-- ==== Sys2Proof/Machine/Step.lean ====
section
/-! DEFINITION. One step of the machine. -/

namespace Sys2Proof.Machine

/-- One architectural step: one cycle, or one resumption of a held cycle (41_cycle.md R170, R179; log 7). Only `Running`
has a next cycle; in a terminal state nothing changes any more (10_state.md R43, D17; log 8). -/
def step (s : State) : Host.Outcome State Fault Refusal :=
  match s.run with
  | .running => runStep s
  | .halted | .aborted _ => .next s

/-- `s` with the instruction whose bits are `w` where the next step fetches it (log 14). -/
def State.withFetchWord (s : State) (_nbits w : Nat) : State := s.placeWord w

end Sys2Proof.Machine
end

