-- ==== Sys2Proof/Certificates/Slice0/Obligations.lean ====
section
/-! DEFINITION. The statements for the provers. An instruction's statement gives its row of the opcode table and, for every
state and every operand, the next state of each case of its rule; what a record update does not name is unchanged.
`s.regs.set r v` is "x[r] <- v" (10_state.md R31), `s.mem.write a v` is "M[a] <- v" (20_memory.md R62). -/

open Sys2Proof Sys2Proof.Machine

/-! ### Encoding -/

/-- 30_encoding.md R92, R96: decoding an encoded well-formed instruction gives it back, with every operand. -/
def Obligations.DecodeEncodeWellFormed : Prop :=
  ∀ i : Instr, i.wellFormed = true → decode (encode i) = i

/-- 30_encoding.md R96: every one of the 2^20 Words decodes to a well-formed instruction, and no bit of it is lost. -/
def Obligations.EncodeDecodeEveryWord : Prop :=
  ∀ w : Word, (decode w).wellFormed = true ∧ encode (decode w) = w

/-- 30_encoding.md R93, R94, R95: the opcode map, the sub-operations of IO and BR, and the reserved-bit rule. -/
def Obligations.DecodingFollowsTheOpcodeMap : Prop :=
  ∀ w : Word,
    let r := regOf (w.extractLsb' 14 2)
    let x := regOf (w.extractLsb' 12 2)
    let k : Addr := w.extractLsb' 0 8
    (w &&& 0xF0F00#20 = 0x00000#20 → decode w = .ld r x k) ∧
    (w &&& 0xF0F00#20 = 0x10000#20 → decode w = .ldi r x k) ∧
    (w &&& 0xF0F00#20 = 0x20000#20 → decode w = .st r x k) ∧
    (w &&& 0xF0F00#20 = 0x30000#20 → decode w = .add r x k) ∧
    (w &&& 0xF0F00#20 = 0x40000#20 → decode w = .sub r x k) ∧
    (w &&& 0xF0F00#20 = 0x50000#20 → decode w = .mul r x k) ∧
    (w &&& 0xF0F00#20 = 0x60000#20 → decode w = .div r x k) ∧
    (w &&& 0xF0F00#20 = 0x70000#20 → decode w = .bor r x k) ∧
    (w &&& 0xF0F00#20 = 0x80000#20 → decode w = .band r x k) ∧
    (w &&& 0xF0F00#20 = 0x90000#20 → decode w = .shl r x k) ∧
    (w &&& 0xF0F00#20 = 0xA0000#20 → decode w = .shr r x k) ∧
    (w &&& 0xFCF00#20 = 0xB0000#20 → decode w = .inDec x k) ∧
    (w &&& 0xFCF00#20 = 0xB4000#20 → decode w = .inChr x k) ∧
    (w &&& 0xFCF00#20 = 0xB8000#20 → decode w = .outDec x k) ∧
    (w &&& 0xFCF00#20 = 0xBC000#20 → decode w = .outChr x k) ∧
    (w &&& 0xFCF00#20 = 0xC0000#20 → decode w = .halt (verbosityOf (w.extractLsb' 12 2)) k) ∧
    (w &&& 0xFCF00#20 = 0xC4000#20 → decode w = .djmp x k) ∧
    (w &&& 0xFCF00#20 = 0xC8000#20 → decode w = .jrel x k) ∧
    (w &&& 0xFCF00#20 = 0xCC000#20 → decode w = .jmp x k) ∧
    (w &&& 0xF0F00#20 = 0xD0000#20 → decode w = .brz r x k) ∧
    (w &&& 0xF0F00#20 = 0xE0000#20 → decode w = .brn r x k) ∧
    (w &&& 0xF0F00#20 = 0xF0000#20 → decode w = .brs r x k) ∧
    (w &&& 0x00F00#20 ≠ 0 → decode w = .nop (w.extractLsb' 16 4) r x (w.extractLsb' 8 4) k)

/-- The decode vectors of 95_test_vectors.md Part 3. -/
def Obligations.SpecWordsDecode : Prop :=
  decode 0x00000 = .ld .r0 .r0 0 ∧ decode 0x10005 = .ldi .r0 .r0 5 ∧ decode 0x800FF = .band .r0 .r0 255 ∧
  decode 0xB6000 = .inChr .r2 0 ∧ decode 0xBD000 = .outChr .r1 0 ∧ decode 0xC0000 = .halt .none 0 ∧
  decode 0xC3000 = .halt .both 0 ∧ decode 0xCF000 = .jmp .r3 0 ∧ decode 0xFC020 = .brs .r3 .r0 0x20 ∧
  decode 0xFF0FF = .brs .r3 .r3 255 ∧ decode 0x10105 = .nop 1 .r0 .r0 1 5 ∧ decode 0x00800 = .nop 0 .r0 .r0 8 0 ∧
  decode 0x7FFFF = .nop 7 .r3 .r3 15 255 ∧ decode 0xFFFFF = .nop 15 .r3 .r3 15 255

/-! ### Load and store -/

/-- 42_load_store.md R200. -/
def Obligations.LdLoadsOrWarns : Prop :=
  ∀ (r x : Reg) (k : Addr) (s : State),
    encode (.ld r x k) &&& 0xF0F00#20 = 0x00000#20 ∧
    (∀ a : Nat, a < 256 → s.sxInt x k = a →
      exec (.ld r x k) s = .next { s with regs := s.regs.set r (s.mem.read a) }) ∧
    (s.sxInt x k < 0 ∨ 256 ≤ s.sxInt x k →
      exec (.ld r x k) s = .next { s with warning := some (.illegalAddress (s.sxInt x k)) })

/-- 42_load_store.md R201. -/
def Obligations.LdiLoadsTheOperandValue : Prop :=
  ∀ (r x : Reg) (k : Addr) (s : State),
    encode (.ldi r x k) &&& 0xF0F00#20 = 0x10000#20 ∧
    exec (.ldi r .r0 k) s = .next { s with regs := s.regs.set r (k.setWidth 20) } ∧
    (x ≠ .r0 → exec (.ldi r x k) s = .next { s with regs := s.regs.set r (k.setWidth 20 + s.regs.get x) })

/-- 42_load_store.md R202. -/
def Obligations.StStoresOrWarns : Prop :=
  ∀ (r x : Reg) (k : Addr) (s : State),
    encode (.st r x k) &&& 0xF0F00#20 = 0x20000#20 ∧
    (∀ a : Nat, a < 256 → s.sxInt x k = a →
      exec (.st r x k) s = .next { s with mem := s.mem.write a (s.regs.get r) }) ∧
    (s.sxInt x k < 0 ∨ 256 ≤ s.sxInt x k →
      exec (.st r x k) s = .next { s with warning := some (.illegalAddress (s.sxInt x k)) })

/-! ### Arithmetic and logic -/

/-- 43_arith_logic.md R220: the sum is taken modulo 2^20. -/
def Obligations.AddAddsOrWarns : Prop :=
  ∀ (r x : Reg) (k : Addr) (s : State),
    encode (.add r x k) &&& 0xF0F00#20 = 0x30000#20 ∧
    (∀ a : Nat, a < 256 → s.sxInt x k = a →
      exec (.add r x k) s = .next { s with regs := s.regs.set r (s.regs.get r + s.mem.read a) }) ∧
    (s.sxInt x k < 0 ∨ 256 ≤ s.sxInt x k →
      exec (.add r x k) s = .next { s with warning := some (.illegalAddress (s.sxInt x k)) })

/-- 43_arith_logic.md R221. -/
def Obligations.SubSubtractsOrWarns : Prop :=
  ∀ (r x : Reg) (k : Addr) (s : State),
    encode (.sub r x k) &&& 0xF0F00#20 = 0x40000#20 ∧
    (∀ a : Nat, a < 256 → s.sxInt x k = a →
      exec (.sub r x k) s = .next { s with regs := s.regs.set r (s.regs.get r - s.mem.read a) }) ∧
    (s.sxInt x k < 0 ∨ 256 ≤ s.sxInt x k →
      exec (.sub r x k) s = .next { s with warning := some (.illegalAddress (s.sxInt x k)) })

/-- 43_arith_logic.md R222. -/
def Obligations.MulMultipliesOrWarns : Prop :=
  ∀ (r x : Reg) (k : Addr) (s : State),
    encode (.mul r x k) &&& 0xF0F00#20 = 0x50000#20 ∧
    (∀ a : Nat, a < 256 → s.sxInt x k = a →
      exec (.mul r x k) s = .next { s with regs := s.regs.set r (s.regs.get r * s.mem.read a) }) ∧
    (s.sxInt x k < 0 ∨ 256 ≤ s.sxInt x k →
      exec (.mul r x k) s = .next { s with warning := some (.illegalAddress (s.sxInt x k)) })

/-- 43_arith_logic.md R223: the quotient truncated toward zero; the address is checked before the divisor. -/
def Obligations.DivDividesOrWarns : Prop :=
  ∀ (r x : Reg) (k : Addr) (s : State),
    encode (.div r x k) &&& 0xF0F00#20 = 0x60000#20 ∧
    (∀ a : Nat, a < 256 → s.sxInt x k = a →
      (s.mem.read a ≠ 0 → exec (.div r x k) s = .next { s with
        regs := s.regs.set r (BitVec.ofInt 20 ((s.regs.get r).toInt.tdiv (s.mem.read a).toInt)) }) ∧
      (s.mem.read a = 0 → exec (.div r x k) s = .next { s with warning := some .divisionByZero })) ∧
    (s.sxInt x k < 0 ∨ 256 ≤ s.sxInt x k →
      exec (.div r x k) s = .next { s with warning := some (.illegalAddress (s.sxInt x k)) })

/-- 43_arith_logic.md R224. -/
def Obligations.OrOrsOrWarns : Prop :=
  ∀ (r x : Reg) (k : Addr) (s : State),
    encode (.bor r x k) &&& 0xF0F00#20 = 0x70000#20 ∧
    (∀ a : Nat, a < 256 → s.sxInt x k = a →
      exec (.bor r x k) s = .next { s with regs := s.regs.set r (s.regs.get r ||| s.mem.read a) }) ∧
    (s.sxInt x k < 0 ∨ 256 ≤ s.sxInt x k →
      exec (.bor r x k) s = .next { s with warning := some (.illegalAddress (s.sxInt x k)) })

/-- 43_arith_logic.md R225. -/
def Obligations.AndAndsOrWarns : Prop :=
  ∀ (r x : Reg) (k : Addr) (s : State),
    encode (.band r x k) &&& 0xF0F00#20 = 0x80000#20 ∧
    (∀ a : Nat, a < 256 → s.sxInt x k = a →
      exec (.band r x k) s = .next { s with regs := s.regs.set r (s.regs.get r &&& s.mem.read a) }) ∧
    (s.sxInt x k < 0 ∨ 256 ≤ s.sxInt x k →
      exec (.band r x k) s = .next { s with warning := some (.illegalAddress (s.sxInt x k)) })

/-! ### Shifts -/

/-- 44_shift.md R250. -/
def Obligations.ShlShiftsOrWarns : Prop :=
  ∀ (r x : Reg) (k : Addr) (s : State),
    encode (.shl r x k) &&& 0xF0F00#20 = 0x90000#20 ∧
    (∀ n : Nat, n ≤ 19 → s.sxInt x k = n →
      exec (.shl r x k) s = .next { s with regs := s.regs.set r (s.regs.get r <<< n) }) ∧
    (s.sxInt x k < 0 ∨ 19 < s.sxInt x k →
      exec (.shl r x k) s = .next { s with warning := some (.invalidShiftAmount (s.sxInt x k)) })

/-- 44_shift.md R251: the result rounds toward minus infinity (the divisor is positive, so `/` is the floor). -/
def Obligations.ShrShiftsOrWarns : Prop :=
  ∀ (r x : Reg) (k : Addr) (s : State),
    encode (.shr r x k) &&& 0xF0F00#20 = 0xA0000#20 ∧
    (∀ n : Nat, n ≤ 19 → s.sxInt x k = n →
      exec (.shr r x k) s = .next { s with
        regs := s.regs.set r (BitVec.ofInt 20 ((s.regs.get r).toInt / 2 ^ n)) }) ∧
    (s.sxInt x k < 0 ∨ 19 < s.sxInt x k →
      exec (.shr r x k) s = .next { s with warning := some (.invalidShiftAmount (s.sxInt x k)) })

/-! ### Input and output -/

/-- 45_io.md R262. The input of a fresh body is separators, then token bytes, then the rest: what the rest is decides how
the body ends. (`UnansweredChannelCalls` covers input that ends before the token does.) That the item whose peek or advance
answers Err stays at the head of the input is the model's choice (log 5). -/
def Obligations.InDecReadsATokenOrStops : Prop :=
  ∀ (x : Reg) (k : Addr) (s : State) (seps tok : List Byte) (rest : List InAnswer),
    (encode (.inDec x k) &&& 0xFCF00#20 = 0xB0000#20) ∧
    (seps.all isSeparator = true → (tok.all fun b => !isSeparator b) = true → s.wait = none →
      s.input = okBytes seps ++ okBytes tok ++ rest →
      (tok ≠ [] → endsToken rest = true →
        (∀ (v : Word) (a : Nat), tokenValue tok = some v → a < 256 → s.sxInt x k = a →
          exec (.inDec x k) s = .next { s with input := rest, mem := s.mem.write a v }) ∧
        (∀ v : Word, tokenValue tok = some v → s.sxInt x k < 0 ∨ 256 ≤ s.sxInt x k →
          exec (.inDec x k) s = .next { s with
            input := rest, warning := some (.illegalAddress (s.sxInt x k)) }) ∧
        (tokenValue tok = none →
          exec (.inDec x k) s = .next { s with input := rest, warning := some (.malformedNumber tok) })) ∧
      (tok = [] → ∀ l, rest = .eof :: l →
        exec (.inDec x k) s = .next { s with input := rest, run := .aborted .endOfInput }) ∧
      (∀ l, rest = .err :: l →
        exec (.inDec x k) s = .next { s with input := rest, run := .aborted .illegalIO }) ∧
      (∀ b l, rest = .byte b .err :: l → (isSeparator b = true → tok = []) →
        exec (.inDec x k) s = .next { s with input := rest, run := .aborted .illegalIO }))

--------------------------------

> The task
Search the records for the word "ofInt" and copy every line where it occurs.

> Written solution
        regs := s.regs.set r (BitVec.ofInt 20 ((s.regs.get r).toInt.tdiv (s.mem.read a).toInt)) }) ∧
        regs := s.regs.set r (BitVec.ofInt 20 ((s.regs.get r).toInt / 2 ^ n)) }) ∧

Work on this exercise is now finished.